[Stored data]
- - -

/-- Complete one PIN entry of a slot: the one whose edge was placed waits for the sense path (R77); a unit that does not
hold the claim completes it locally with STANDBY (R80). -/
def Dev.finishPin (d : Dev) (h n : Nat) (edge : Bool) : Dev :=
  match d.entry h with
  | none => d
  | some e =>
    if !d.holdsClaim then
      d.setEntry h { e.flag flStandby with state := .acting, standbyDone := true, noEdge := !edge }
    else if edge && d.cfgB Od.pin_SENSE_ENABLE n then d.setEntry h { e with state := .acting, senseDue := true }
    else d.confirmEntry h

/-- A pulse end's slot has come by an instant. -/
def PulseEnd.dueBy (x : PulseEnd) (t : Ticks) : Bool :=
  match x.at_ with
  | some a => decide (slotTime (slotOf a) ≤ t)
  | none => false

/-- Everything due on one pin at one slot (R76, R78, R79): pulse ends, then the entries in ascending handle order. An
entry that its deferral makes late is dropped under DROP and the slot is taken again without it. -/
def Dev.pinSlot : Nat → Dev → Nat → Ticks → List Nat → Dev
  | 0, d, _, _, _ => d
  | k + 1, d, n, t, hs =>
    let p0 := d.pin n
    let due := p0.ends.filter (fun x => x.dueBy t)
    let keep := p0.ends.filter (fun x => !x.dueBy t)
    let p1 := { p0 with ends := keep, pulses := p0.pulses - due.length }
    let (p2, last) := hs.foldl (fun (acc : Pin × Option Nat) h =>
      match (d.entry h).bind Entry.pinAct with
      | none => acc
      | some a =>
        let q := acc.1.apply a
        (q, if q.active = acc.1.active then acc.2 else some h)) (p1, none)
    let edge := decide (p2.active ≠ p0.active)
    let t' := if edge then p0.edgeAt t else t
    let deferred := decide (t < t')
    let credited := if edge then last else none
    let lateBy := match credited.bind d.entry with
      | some e => decide (e.instant + e.image.lateTol < t') && !bitOf e.flags flLate
      | none => false
    match credited, lateBy, (credited.bind d.entry).map (fun e => e.image.late) with
    | some h, true, some .drop =>
      Dev.pinSlot k (((d.bump Od.lch_LATE_COUNT 0).bump Od.lch_DROPPED 0).endEntry h .expired 0x20) n t (hs.filter (fun x => x ≠ h))
    | _, _, _ =>
      let acts := hs.filterMap (fun h => (d.entry h).bind Entry.pinAct)
      let d1 := d.setPin n p2
      let d2 := if acts.contains .set && acts.contains .clear then d1.bump Od.pst_CONFLICTS n else d1
      let d3 := match credited with
        | some h =>
          let e1 := d2.onEntry h (fun e =>
            let e := if deferred then e.flag flDeferred else e
            if lateBy then e.flag flLate else e)
          let e2 := if deferred then e1.bump Od.pst_DEFERRALS n else e1
          if lateBy then e2.bump Od.lch_LATE_COUNT 0 else e2
        | none => if edge && deferred then d2.bump Od.pst_DEFERRALS n else d2
      let d4 := if edge then d3.placeEdge n t' credited credited.isNone else d3
      let d5 := hs.foldl (fun x h =>
        match x.entry h with
        | none => x
        | some e =>
          match e.image.target with
          | .pin _ .pulse bw w =>
            let start := if credited = some h then t' else t
            x.onPin n (fun p => { p with ends := p.ends ++ [x.pulseEnd h e t start bw w] })
          | _ => x) d4
      hs.foldl (fun x h => x.finishPin h n (decide (credited = some h))) d5

/-! ## The other targets -/

/-- R82–R84, R192: a launched frame leaves at its instant. -/
def Dev.actFrame (d : Dev) (h : Nat) (e0 : Entry) (session template arg : Nat) : Dev :=
  let d0 := d.takeFrameSeq h e0
  match d0.entry h with
  | none => d0
  | some e =>
    match d0.sesOf session, e.sff with
    | none, _ => d0.endEntry h .failed 0x30
    | some i, sff =>
      if !(d0.ses i).state.live then d0.endEntry h .failed 0x30
      else
        match sff with
        | none => d0.setEntry h { e with blocked := true }
        | some seq =>
          if d0.flowBlocked i seq || d0.usageSpent i then d0.setEntry h { e with blocked := true }
          else
            let d1 := d0.sendLaunched e session template arg
            if d.isStandby then
              d1.setEntry h { e.flag flStandby with state := .acting, standbyDone := true, sent := true }
            else if d.cfg Od.tpl_TYPE template = 0 then
              (d1.setEntry h { e with state := .acting, sent := true }).onItem e.item (fun x =>
                { x with sff := some seq, retxAt := d.now + d.cfg Od.ses_RETX_TIME i, retxGap := d.cfg Od.ses_RETX_TIME i, dispatchedAt := d.now })
            else d1.confirmEntry h

/-- R77, R86, R130: the posting is made: one manifest update holds the posted item and the launch item's CONFIRMED. The entry
is complete once the posted item is accepted, which in a joined twin is at the mirror's acknowledgement. -/
def Dev.posted (d : Dev) (h : Nat) (e : Entry) (p : Nat) (wait : Bool) : Dev :=
  let d1 := (d.onItem e.item (fun x => { x with state := .confirmed, reason := 0, outcomeAt := d.now, reserve := 0, detail := e.flags })).journalAll
    [p, e.item]
  if wait then d1.setEntry h { e with state := .acting, posting := some p }
  else ((d1.ackItem p).queueTerminal e.item false).delEntry h

/-- R86, R130: a posting at its instant. A standby posts nothing of its own. -/
def Dev.actPost (d : Dev) (h : Nat) (e : Entry) (queue word : Nat) : Dev :=
  if d.isStandby then d.setEntry h { e.flag flStandby with state := .acting, standbyDone := true }
  else
    match d.tryPost e.item queue word e.committedAt h with
    | (.posted p wait, d1) => d1.posted h e p wait
    | (.closed, d1) => d1.endEntry h .failed 0x31
    | (.wait, d1) => d1.setEntry h { e with blocked := true }

/-- R88: arm or disarm a target entry. -/
def Dev.actArm (d : Dev) (h target : Nat) (arm : Bool) : Dev :=
  if d.isStandby then d.onEntry h (fun e => { e.flag flStandby with state := .acting, standbyDone := true })
  else
  let noTarget := (d.onEntry h (fun e => e.flag flNoTarget)).confirmEntry h
  match d.entry target with
  | none => noTarget
  | some t =>
    if arm then
      if t.state = .unarmed then
        let t1 := { t with image := { t.image with armed := true }, raw := rawArmed t.raw true none }
        ((d.confirmEntry h).setEntry target t1).armEntry target
      else noTarget
    else if t.state = .waiting || t.state = .predicted || t.state = .atSample then
      let t1 := { t with image := { t.image with armed := false }, raw := rawArmed t.raw false none, state := .unarmed, pred := none }
      (((d.confirmEntry h).delPart d.fry.flo.ownId target).setEntry target t1).storeImage t1
    else noTarget

/-- A participant switches its overlay at L; the entry of this chip is confirmed (R77, R94 step 5). -/
def Dev.switchPart (d : Dev) (p : OvlPart) (late : Bool) : Dev :=
  match p.image.target with
  | .overlay set layer digest =>
    let l := p.l.getD d.now
    let d1 := d.drivePins (((if p.chip = d.fry.flo.ownId then d.spendRate p.handle else d).delPart p.chip p.handle).switchLayer set layer digest
      p.handle (if late then d.now else l))
    if p.chip = d.fry.flo.ownId && !d.isStandby then
      (if late then d1.onEntry p.handle (fun e => e.flag flLate) else d1).confirmEntry p.handle
    else d1
  | _ => d

/-- R517: at L the two takings of the switch disagree. There is no switch, and the chip is as one that has received no COMMIT
(R95). -/
def Dev.noSwitch (d : Dev) (p : OvlPart) : Dev :=
  (d.onPart p.chip p.handle (fun q => { q with decision := none })).fault 0x04A 0xFFFF none []

/-! ## What is due (R76) -/

/-- Something due: a participant's overlay, or an entry. -/
inductive DueRef where
  | part (chip h : Nat)
  | entry (h : Nat)
deriving DecidableEq, Repr

/-- The order of R76 as one number: slot, step, then layer and handle. -/
def dueKey (t : Ticks) (step minor : Nat) : Int := slotOf t * 2 ^ 40 + ((step * 2 ^ 36 + minor : Nat) : Int)

/-- Everything due now, with its place in the order. -/
def Dev.dueList (d : Dev) : List (Int × DueRef) :=
  if d.man.saving || d.man.parked then []
  else
    let parts := if d.flt.chipSafe then [] else d.lch.parts.filterMap (fun p =>
      match p.decision, p.l, p.image.target with
      | some .commit, some l, .overlay _ layer _ =>
        if slotTime (slotOf l) ≤ d.now && (p.chip ≠ d.fry.flo.ownId || d.rateFree p.handle) then some (dueKey l 0 (layer * 2 ^ 20 + p.handle), DueRef.part p.chip p.handle) else none
      | _, _, _ => none)
    let entries := d.lch.entries.filterMap (fun e =>
      if e.2.state = .committed && !e.2.blocked && !e.2.image.isOverlay && decide (slotTime (slotOf e.2.instant) ≤ d.now) &&
          d.rateFree e.1 && (!d.flt.chipSafe || e.2.image.isPin || e.2.image.isFrame) then
        let step := match e.2.image.target with
          | .arm .. => 1
          | _ => 2
        some (dueKey e.2.instant step e.1, DueRef.entry e.1)
      else none)
    parts ++ entries

/-- The first thing due. -/
def Dev.nextDue (d : Dev) : Option DueRef :=
  match d.dueList with
  | [] => none
  | a :: t => some (t.foldl (fun (x y : Int × DueRef) => if y.1 < x.1 then y else x) a).2

/-- The instant at which a due entry acts: its slot, or the next slot after now where it has been delayed. -/
def Dev.actTime (d : Dev) (e : Entry) : Ticks :=
  let t := slotTime (slotOf e.instant)
  if d.now < t + slot then t else slotTime ((d.now + slot - 1) / slot)

/-- Act on one entry that is due. -/
def Dev.actEntry (d : Dev) (h : Nat) : Dev :=
  match d.entry h with
  | none => d
  | some e =>
    let t := d.actTime e
    let pinOrFrame := e.image.isPin || e.image.isFrame
    if pinOrFrame && d.suppressed then d.endEntry h .failed 0x2C
    else if pinOrFrame && d.flt.hold then d.setEntry h { e with blocked := true }
    else if e.image.isPin && d.yielding then d.setEntry h { e with blocked := true }
    else if e.instant + e.image.lateTol < t && !bitOf e.flags flLate then d.late h
    else
      let d1 := d.spendRate h
      match e.image.target with
      | .pin n _ _ _ =>
        if (d.pin n).state = .off || (d.pin n).idleDue then d1.endEntry h .rejected 0x25
        else
          let group := (d.lch.entries.filter (fun x =>
            x.2.state = .committed && !x.2.blocked && slotOf x.2.instant == slotOf e.instant &&
              (match x.2.image.target with
                | .pin m _ _ _ => m == n
                | _ => false))).map (fun x => x.1)
          let (hs, d2) := d.takeRate group
          Dev.pinSlot (hs.length + 1) d2 n t hs
      | .frame s tp arg => d1.actFrame h e s tp arg
      | .post q w => d1.actPost h e q w
      | .arm target a => d1.actArm h target a
      | .overlay .. => d1

/-- Act on everything due, in the order of R76. The first argument bounds the number of actions. -/
def Dev.runDueFuel : Nat → Dev → Dev
  | 0, d => d
  | k + 1, d =>
    match d.nextDue with
    | none => d
    | some (.entry h) => Dev.runDueFuel k (d.actEntry h)
    | some (.part c h) =>
      match d.ovlPart c h with
      | some p => Dev.runDueFuel k (if d.lch.switchDisagrees then d.noSwitch p else d.switchPart p false)
      | none => d

/-- Everything due now takes effect (R76). -/
def Dev.runDue (d : Dev) : Dev := Dev.runDueFuel (3 * (d.lch.entries.length + d.lch.parts.length) + 2) d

- - -

> [Task brief]:
Wherever the string "word" occurs in the data, copy the line that holds it.

> [Exercise output]:
def Dev.actPost (d : Dev) (h : Nat) (e : Entry) (queue word : Nat) : Dev :=
    match d.tryPost e.item queue word e.committedAt h with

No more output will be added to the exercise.